But the cloud provided some unfair advantages for distributed databases. First, it eliminated the need for IT organizations to set up their own data centers and wide area backbones. Secondly, much of this data, such as logs, product catalogs, IoT data, and so on, already lived in the cloud. Last, but not least, the cloud added some unfair architectural advantages: cloud providers could natively engineer in automated replication, smart storage, and automated scaling into their platforms.
So, what does this all have to do with write and read performance? Most distributed databases have operated with master/slave architectures with centralized master nodes for committing writes or updates, surrounded by read-only replicas that could be geographically distributed. That made reads, which could be performed on any local replica, much faster than writes.
We are already seeing new approaches, such as multi-master, which allow local nodes to be declared write masters for specific transactions, or consensus algorithms, that polls nodes to designate the write master, to overcome the write bottlenecks on globally distributed databases. Amazon Aurora and DynamoDB; Google Cloud Spanner; Microsoft Azure Cosmos DB; and Cockroach DB already support these capabilities (or offer them in beta), but with the exception of Cloud Spanner and Cosmos DB, these capabilities are only supported within a region, not across regions. In 2019, we expect that multi-region support will grow more common.
A related development, brought on by data privacy regulations like GDPR and local mandates enforced by many nations requiring data to stay within the country of origin will be the role of sharding the database to have local or regional masters. This practice will become more widespread.
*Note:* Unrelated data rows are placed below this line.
/-- What one part of a unit adds to the unit's requests. -/
def askPart (f : Nat) (a : FdActive) (write : Bool) (s : Asked) (p : Nat × Nat) : Asked :=
  let skip := if s.slots = 0 then s.skip + 1 else s.skip
  if reqJoins s.req p then { s with req := spanOf s.req p, skip }
  else
    let m := mergeWith s.dev f a write p.1
    match m.1 with
    | some x => { s with req := p, skip, shared := (x.lo, x.hi), dev := bump m.2 0x7023 (f + 1) 1 }
    | none => { s with slots := s.slots + 1, req := p, shared := (0, 0), dev := m.2 }

/-- A part needs at most one read slot. -/
theorem askPart_bounds (hf : f < 16) (a : FdActive) (write : Bool) (s : Asked) (p : Nat × Nat) :
    ReadFrame f s.dev (askPart f a write s p).dev ∧ (askPart f a write s p).slots ≤ s.slots + 1 := by
  have hm := mergeWith_readFrame (d := s.dev) (f := f) a write p.1
  unfold askPart
  simp only
  split
  · exact ⟨.refl f _, Nat.le_succ _⟩
  split
  · exact ⟨hm.trans (bump_readFrame (by omega) 1), Nat.le_succ _⟩
  · exact ⟨hm, le_rfl⟩

theorem foldl_askPart_bounds (hf : f < 16) (a : FdActive) (write : Bool) (l : List (Nat × Nat)) (s : Asked) :
    ReadFrame f s.dev (l.foldl (askPart f a write) s).dev ∧ (l.foldl (askPart f a write) s).slots ≤ s.slots + l.length := by
  induction l generalizing s with
  | nil => exact ⟨.refl f _, le_rfl⟩
  | cons p l ih =>
    obtain ⟨hd, hs⟩ := askPart_bounds hf a write s p
    obtain ⟨hd', hs'⟩ := ih (askPart f a write s p)
    exact ⟨hd.trans hd', by rw [List.foldl_cons, List.length_cons]; omega⟩

theorem askUnit_eq_foldl (d : Dev) (f : Nat) (a : FdActive) (write : Bool) (r : Nat × Nat) (j n : Nat) :
    askUnit d f a write r j n = (unitParts r j n).foldl (askPart f a write)
      { slots := 0, skip := 0, req := r, shared := a.shared, dev := d } := rfl

/-- A unit lies in at most two lines. -/
theorem unitParts_length_le (r : Nat × Nat) (j n : Nat) : (unitParts r j n).length ≤ 2 := by
  unfold unitParts
  simp only
  split
  · simp
  split <;> simp

theorem askUnit_bounds (hf : f < 16) (a : FdActive) (write : Bool) (r : Nat × Nat) (j n : Nat) :
    ReadFrame f d (askUnit d f a write r j n).dev ∧ (askUnit d f a write r j n).slots ≤ 2 := by
  obtain ⟨hd, hs⟩ := foldl_askPart_bounds hf a write (unitParts r j n)
    { slots := 0, skip := 0, req := r, shared := a.shared, dev := d }
  rw [askUnit_eq_foldl]
  exact ⟨hd, hs.trans (by simpa using unitParts_length_le r j n)⟩

theorem keepRequest_readFrame (a : FdActive) (write : Bool) (r : Nat × Nat) (j : Nat) :
    ReadFrame f d (keepRequest d f a write r j) := by
  unfold keepRequest
  split
  · exact .refl f d
  split
  · exact .refl f d
  · exact setFe_readFrame rfl

theorem noteBytes_readFrame (hf : f < 16) (j n : Nat) (write : Bool) : ReadFrame f d (noteBytes d f j n write) := by
  have hcount (near : Bool) : ReadFrame f d
      (if near then bump d (if write then 0x7021 else 0x7020) (f + 1) n else bump d 0x7022 (f + 1) n) := by
    cases near
    · exact bump_readFrame (by omega) n
    · refine bump_readFrame (k := f + 1) (.inr ⟨?_, by omega⟩) n
      split <;> decide
  exact hcount _

theorem setActive_readFrame (a : FdActive) : ReadFrame f d (setActive d f a) := setFe_readFrame rfl

end

/-! ### Writes of host windows leave memory alone (R511, R515, R517) -/

section
variable {f : Nat} {d : Dev}

theorem withHp_readFrame (hp : Hp) : ReadFrame f d { d with hp := hp } :=
  ⟨⟨rfl, rfl, rfl, rfl, fun _ _ => rfl, rfl⟩, d.mem.ce, rfl⟩

theorem send_readFrame (m : OutMsg) : ReadFrame f d (send d m) :=
  ⟨⟨rfl, rfl, rfl, rfl, fun _ _ => rfl, rfl⟩, d.mem.ce, rfl⟩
George Anadiotis gets vindicated: The stars finally align for graph databases
OK, you've probably heard more than your fill from my Big on Data bro George Anadiotis, who has performed yeoman duty educating the market on graph databases. He has done the deep dive on knowledge graphs, introduced us to new graph database players, enlightened us on graph query languages, and ventured the insane notion that graphs could represent the web as a database.
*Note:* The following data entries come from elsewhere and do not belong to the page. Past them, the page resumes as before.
/-- Service chunks of slice i in base interval b (or its named half): none while a sequence holds it but what the last
interval leaves, less one for each owed refresh repaid in the interval, within a merged window's budget (R41, R48, R64,
R67). At 1.024 µs the first half gives up its chunks first, since the repayment slot stands at its start. -/
def bintBudget (s : State) (i b : Nat) (second : Bool) : Nat :=
  let ms := modeAt s (stackOf i) b
  let x := sliceAt s i
  match seqAt x b with
  | some q => if b = q.last then if s.time.len = 0 ∧ !second then 0 else q.lastFree else 0
  | none =>
    let g := gridBudget s.time.len ms b second
    let owed := owedAt s i b
    let cut := min owed (4 - b2n (refreshDue ms.1 b))
    let cut := if second then cut - gridBudget s.time.len ms b false else cut
    let k := mergedSlots s i b
    let g := if throttled ms.2 b then 0 else g - cut
    if 0 < k ∧ (s.time.len ≠ 0 ∨ second) then mergedBudget s.time.len k (refreshDue ms.1 b && !second) g else g

/-- The service budget of slice i in frame n (R48, R60). -/
def sliceBudget (s : State) (i n : Nat) : Nat :=
  if sliceOut s i n then 0
  else
    let b := bintOf s.time n
    if s.time.len = 0 then bintBudget s i b.1 b.2
    else ((List.range (bintsPerFrame s.time.len)).map (fun j => bintBudget s i (b.1 + j) false)).sum

/-- The budget every slice would have in frame n with nothing reserved, counted as hot at the 50 % step when its cycle is
not fixed (R58). -/
def emptyBudget (s : State) (i n : Nat) : Nat :=
  let b := bintOf s.time n
  if s.time.len = 0 then gridBudget 0 (modeAt s (stackOf i) b.1) b.1 b.2
  else ((List.range (bintsPerFrame s.time.len)).map
    (fun j => gridBudget s.time.len (modeAt s (stackOf i) (b.1 + j)) (b.1 + j) false)).sum

/-! ## Reservations of a frame -/

def FrameRes.empty : FrameRes where
  energy := 0
  pEnergy := []
  chunks := []
  carry := []
  images := []
  merge0 := 0
  merge1 := 0
  pMerge0 := []
  pMerge1 := []
  tiles0 := 0
  tiles1 := 0
  oboe := 0
  grants := []
  gate := []
  replay0 := 0
  replay1 := 0

def resAt (s : State) (n : Nat) : FrameRes := mgetD s.adm.res n FrameRes.empty

def updRes (s : State) (n : Nat) (f : FrameRes → FrameRes) : State :=
  { s with adm := { s.adm with res := mupd s.adm.res n FrameRes.empty f } }

/-- Chunk-times of slice i still unreserved in frame n. -/
def chunksLeft (s : State) (i n : Nat) : Nat := sliceBudget s i n - mgetD (resAt s n).chunks i 0

/-- Ordinary-read grants of 64 bytes a slice may still give in frame n (R42, R707): one is left for table reads in a base
interval with index mod 16 = 0. -/
def grantsLeft (s : State) (i n : Nat) : Nat :=
  if sliceOut s i n then 0
  else
    let b := bintOf s.time n
    let lim := fun b => if b % 16 = 15 then 6 else if b % 16 = 0 then 15 else 16
    let cap := if s.time.len = 0 then if b.1 % 16 = 0 ∧ !b.2 then 7 else 8
      else ((List.range (bintsPerFrame s.time.len)).map (fun j => lim (b.1 + j))).sum
    cap - mgetD (resAt s n).grants i 0

/-! ## What a candidate needs, and its plan (R58, R59) -/

/-- The needs of a candidate in every class: service chunks, carry bytes and image per slice; ordinary write bytes per
slice; ordinary reads (R334) per slice; sequence chunk-times per slice; merge-core cycles of the attend part and of the
fold part per hub (R390); compressor tiles per hub in the frame after completion; tiles that no seal has reserved, each hub's with
those that write-back takes before (R252, R325); search slots; NAND units; protected packets of its connection, and for outputs the chunk-time of each sequence after which they are ready (R186). -/
structure Need where
  part : Nat
  node : Bool
  chunks : SMap Nat
  carry : SMap Nat
  image : Option Nat
  ord : SMap Nat
  reads : SMap Nat
  seqs : List (Nat × Nat)
  att0 : Nat
  att1 : Nat
  fold0 : Nat
  fold1 : Nat
  tiles0 : Nat
  tiles1 : Nat
  lr : List (Nat × Nat × Nat)
  search : Nat
  nand : Nat
  conn : Nat
  packets : Nat
  outAt : Nat
  deriving DecidableEq, Repr

def Need.zero (part : Nat) : Need where
  part := part
  node := false
  chunks := []
  carry := []
  image := none
  ord := []
  reads := []
  seqs := []
  att0 := 0
  att1 := 0
  fold0 := 0
  fold1 := 0
  tiles0 := 0
  tiles1 := 0
  lr := []
  search := 0
  nand := 0
  conn := mailboxConn
  packets := 0
  outAt := 0

/-- Does the plan's partition own frame n (R518, R521)? Node jobs are admitted in every frame. -/
abbrev Owns := Nat → Bool

/-- Earliest-first reservation of `need` chunk-times of slice i over frames from n, `fuel` frames at most: the frames
used with their chunks, or none when they do not cover it. -/
def takeChunks (s : State) (owns : Owns) (fuel i n need : Nat) : Option (List (Nat × Nat)) :=
  match fuel with
  | 0 => if need = 0 then some [] else none
  | f + 1 =>
    if need = 0 then some []
    else
      let a := min need (if owns n then chunksLeft s i n else 0)
      match takeChunks s owns f i (n + 1) (need - a) with
      | none => none
      | some r => some (if a = 0 then r else (n, a) :: r)

/-- The fewest frames from n, up to 64, whose empty budgets would cover every slice's need (R58). -/
def emptyCovers (s : State) (owns : Owns) (chunks : SMap Nat) (n : Nat) : Bool :=
  chunks.all (fun e => decide (e.2 ≤ ((List.range 64).map (fun j => if owns (n + j) then emptyBudget s e.1 (n + j) else 0)).sum))

/-- Carry space and images of one slice in one frame can take the candidate (R142, R306). -/
def carryFits (s : State) (nd : Need) (i n : Nat) : Bool :=
  decide (mgetD (resAt s n).carry i 0 + mgetD nd.carry i 0 ≤ 196608) &&
  (match nd.image with
   | none => true
   | some g => let xs := mgetD (resAt s n).images i []; xs.contains g || decide (xs.length < 4))

/-- A plan: first frame, service frame, completion frame, chunk-times by frame and slice, sequences with their slice and
hold, ordinary ends, reads by frame and slice, and unreserved compressor tiles by frame and hub. -/
structure PlanOut where
  start : Nat
  service : Nat
  cframe : Nat
  out : Nat
  chunks : List (Nat × Nat × Nat)
  seqs : List (Nat × SeqHold × List (Nat × Nat))
  ordEnds : List (Nat × Nat × Nat)
  reads : List (Nat × Nat × Nat)
  readCredit : SMap Nat
  lr : List (Nat × Nat × Nat)
  deriving DecidableEq, Repr

/-- Plan the service chunks of R58: the smallest span that covers every slice. -/
def planChunks (s : State) (owns : Owns) (nd : Need) (n : Nat) : Option (List (Nat × Nat × Nat) × Nat) :=
  nd.chunks.foldl (fun o e =>
    match o with
    | none => none
    | some (acc, last) =>
      match takeChunks s owns 64 e.1 n e.2 with
      | none => none
      | some us =>
        some (acc ++ us.map (fun u => (u.1, e.1, u.2)), us.foldl (fun m u => max m u.1) last))
    (some ([], n))

/-- What is reserved on slice i stays within its budget in every frame that a hold meets, or whose owed refreshes are repaid
after it, once the hold stands (R59, R64, R67). -/
def seqFits (s : State) (i : Nat) (q : SeqHold) : Bool :=
  let t := updSlice s i (fun x => { x with seqs := x.seqs ++ [q] })
  let f0 := frameOf s.time q.first - b2n (s.time.len == 0)
  let f1 := frameOf s.time (q.last + 5)
  (List.range (f1 + 1 - f0)).all (fun j =>
    let r := mgetD (resAt s (f0 + j)).chunks i 0
    r == 0 || decide (f0 + j ≤ s.time.frame) || decide (r ≤ sliceBudget t i (f0 + j)))

/-- No other sequence holds slice i in base intervals b0 to b1. -/
def seqFree (s : State) (i b0 b1 : Nat) : Bool :=
  (sliceAt s i).seqs.all (fun q => decide (b1 < q.first) || decide (q.last < b0))

/-- Plan one long sequence of k chunk-times on slice i from base interval b0 (R64, R68): no other sequence in any of its
base intervals, and what is reserved already still fits. -/
def planFirstSeq (s : State) (owner i b0 k : Nat) : Option (SeqHold × List (Nat × Nat)) :=
  match planSeq 4096 s.time.len (fun b => modeAt s (stackOf i) b) (mergedSlots s i) b0 k (owedAt s i b0) [] with
  | none => none
  | some (uses, free, debt) =>
    let q : SeqHold := ⟨owner, b0, (uses.head?.getD (b0, 0)).1, free, debt, k⟩
    if seqFree s i b0 q.last && seqFits s i q then some (q, uses.reverse) else none

/-- Plan a sequence that follows another of the same candidate on the same slice, from the base interval in which the one
before it ends, with the debt it leaves (R185), under the same conditions. `s` holds the sequence before it. -/
def planNextSeq (s : State) (owner i k : Nat) (q : SeqHold) : Option (SeqHold × List (Nat × Nat)) :=
  let r := if k ≤ q.lastFree then some ((⟨owner, q.last, q.last, q.lastFree - k, q.debt, k⟩ : SeqHold), [(q.last, k)])
    else
      match planSeq 4096 s.time.len (fun b => modeAt s (stackOf i) b) (mergedSlots s i) (q.last + 1) (k - q.lastFree) q.debt [] with
      | none => none
      | some (uses, free, debt) =>
        some (⟨owner, q.last, (uses.head?.getD (q.last, 0)).1, free, debt, k⟩, (q.last, q.lastFree) :: uses.reverse)
  match r with
  | none => none
  | some x => if seqFree s i (q.last + 1) x.1.last && seqFits s i x.1 then some x else none

/-- Plan the long sequences of a candidate from frame n, in order; each is at most 512 chunk-times (R64). At 1.024 µs a
sequence of a frame that is the second half of a base interval starts with the next base interval (DEDUCED, log 122). -/
def planSeqs (s : State) (owner n : Nat) (seqs : List (Nat × Nat)) :
    Option (List (Nat × SeqHold × List (Nat × Nat))) :=
  let b0 := let b := bintOf s.time n; if b.2 then b.1 + 1 else b.1
  (seqs.foldl (fun o e =>
    match o with
    | none => none
    | some (t, acc) =>
      if sliceOut t e.1 n || decide (512 < e.2) then none
      else
        let r := match (acc.filter (fun a => a.1 == e.1)).getLast? with
          | some a => planNextSeq t owner e.1 e.2 a.2.1
          | none => planFirstSeq t owner e.1 b0 e.2
        match r with
        | none => none
        | some x =>
          let f := frameOf s.time x.1.last
          if (List.range (f - n)).any (fun j => sliceOut t e.1 (n + 1 + j)) then none
          else some (updSlice t e.1 (fun y => { y with seqs := y.seqs ++ [x.1] }), acc ++ [(e.1, x.1, x.2)]))
    (some (s, []))).map (fun r => r.2)

/-- Where `q` bytes of ordinary writes admitted for frame n end in a slice's reserve windows (R331). -/
def ordFinish (len n : Nat) (e : Nat × Nat) (q : Nat) : Nat × Nat :=
  let c := creditPerFrame len
  let f := if e.1 < n then n else e.1
  let u := (if e.1 < n then 0 else e.2) + q
  let k := ceilDiv u c - 1
  (f + k, u - k * c)

/-- A slice's credit admits q bytes (R49). -/
def creditAdmits (credit : Int) (q : Nat) : Bool :=
  decide ((q : Int) ≤ credit) || (decide (8192 < q) && decide (8192 ≤ credit))

/-- A slice's reserve credit now: what it had and what every frame start has given since, up to 8 KiB (R49). -/
def sliceCredit (s : State) (i : Nat) : Int :=
  let x := sliceAt s i
  min 8192 (x.credit + ((s.adm.gained - x.creditAt : Nat) : Int))

/-- Spend reserve credit of a slice. -/
def spendCredit (s : State) (i n : Nat) : State :=
  let c := sliceCredit s i
  updSlice s i (fun x => { x with credit := c - (n : Int), creditAt := s.adm.gained })

/-- Grants first and earlier frames first, then credit, up to 64 frames (R334). -/
def takeGrants (s : State) (fuel i n need : Nat) (acc : List (Nat × Nat × Nat)) : Nat × List (Nat × Nat × Nat) :=
  match fuel with
  | 0 => (need, acc)
  | f + 1 =>
    let g := min (ceilDiv need 64) (grantsLeft s i n)
    takeGrants s f i (n + 1) (need - 64 * g) (if g = 0 then acc else acc ++ [(n, i, g)])

/-- The fewest frames whose grants with the slice's credit cover a read's need on every slice; grants, credit used. -/
def planReads (s : State) (fuel : Nat) (reads : SMap Nat) (n span : Nat) :
    Option (List (Nat × Nat × Nat) × SMap Nat × Nat) :=
  match fuel with
  | 0 => none
  | f + 1 =>
    let r := reads.map (fun e => (e.1, takeGrants s span e.1 n e.2 []))
    if r.all (fun e => creditAdmits (sliceCredit s e.1) e.2.1 || e.2.1 == 0) then
      some (r.flatMap (fun e => e.2.2), r.map (fun e => (e.1, e.2.1)), n + span - 1)
    else planReads s f reads n (span + 1)

/-- The base interval in which chunk-time p of a sequence's uses ends (R186). -/
def usesEnd (uses : List (Nat × Nat)) (p : Nat) (last : Nat) : Nat :=
  match uses with
  | [] => last
  | u :: r => if p ≤ u.2 then u.1 else usesEnd r (p - u.2) last

/-- Carry space and program images of a plan, held in every frame of its span on every slice (R142, R306). -/
def carryOk (s : State) (nd : Need) (p : PlanOut) : Bool :=
  nd.carry.all (fun e => (List.range (p.service + 1 - p.start)).all (fun j => carryFits s nd e.1 (p.start + j)))

/-- Compressor tiles of a hub from frame n on that no seal has reserved, behind `ahead` tiles of write-back (R252, R325), over at most
`fuel` frames; none when they do not cover the need. A decoding that does not fit one frame goes on in the next (DEDUCED, log 147). -/
def planLr (s : State) (fuel hub n need ahead : Nat) : Option (List (Nat × Nat × Nat)) :=
  match fuel with
  | 0 => if need = 0 then some [] else none
  | f + 1 =>
    if need = 0 then some []
    else
      let r := resAt s n
      let room := tilesPerFrame (lenAt s n) - (if hub = 1 then r.tiles1 else r.tiles0)
      let a := min need (room - ahead)
      match planLr s f hub (n + 1) (need - a) (ahead - room) with
      | none => none
      | some l => some (if a = 0 then l else (n, hub, a) :: l)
As Anadiotis put about 18 months ago, "Graph technology is well on its way from a fringe domain to going mainstream." Well, back in early 2017, that statement was a bit premature.
The business problems that graph databases address are quite straightforward. Deciphering the patterns of influence on social networks so leading brands can identify and cultivate opinion leaders; mapping and optimizing the intricacies of supply chain operations; or understanding the propagation of cyber threats, those are just a few examples of real-world problems that all have one thing in common: they are characterized by many-to-many relationships that are not easily represented by relational databases. The challenge is that, like databases, graphs are unfamiliar. They lacked the advantage of decades of knowledge building relational schema, the simplicity of key-value structures, or the existing knowledge base of JSON documents that came from the JavaScript community. And until recently, graph lacked consensus standards against which a critical mass skills base could develop.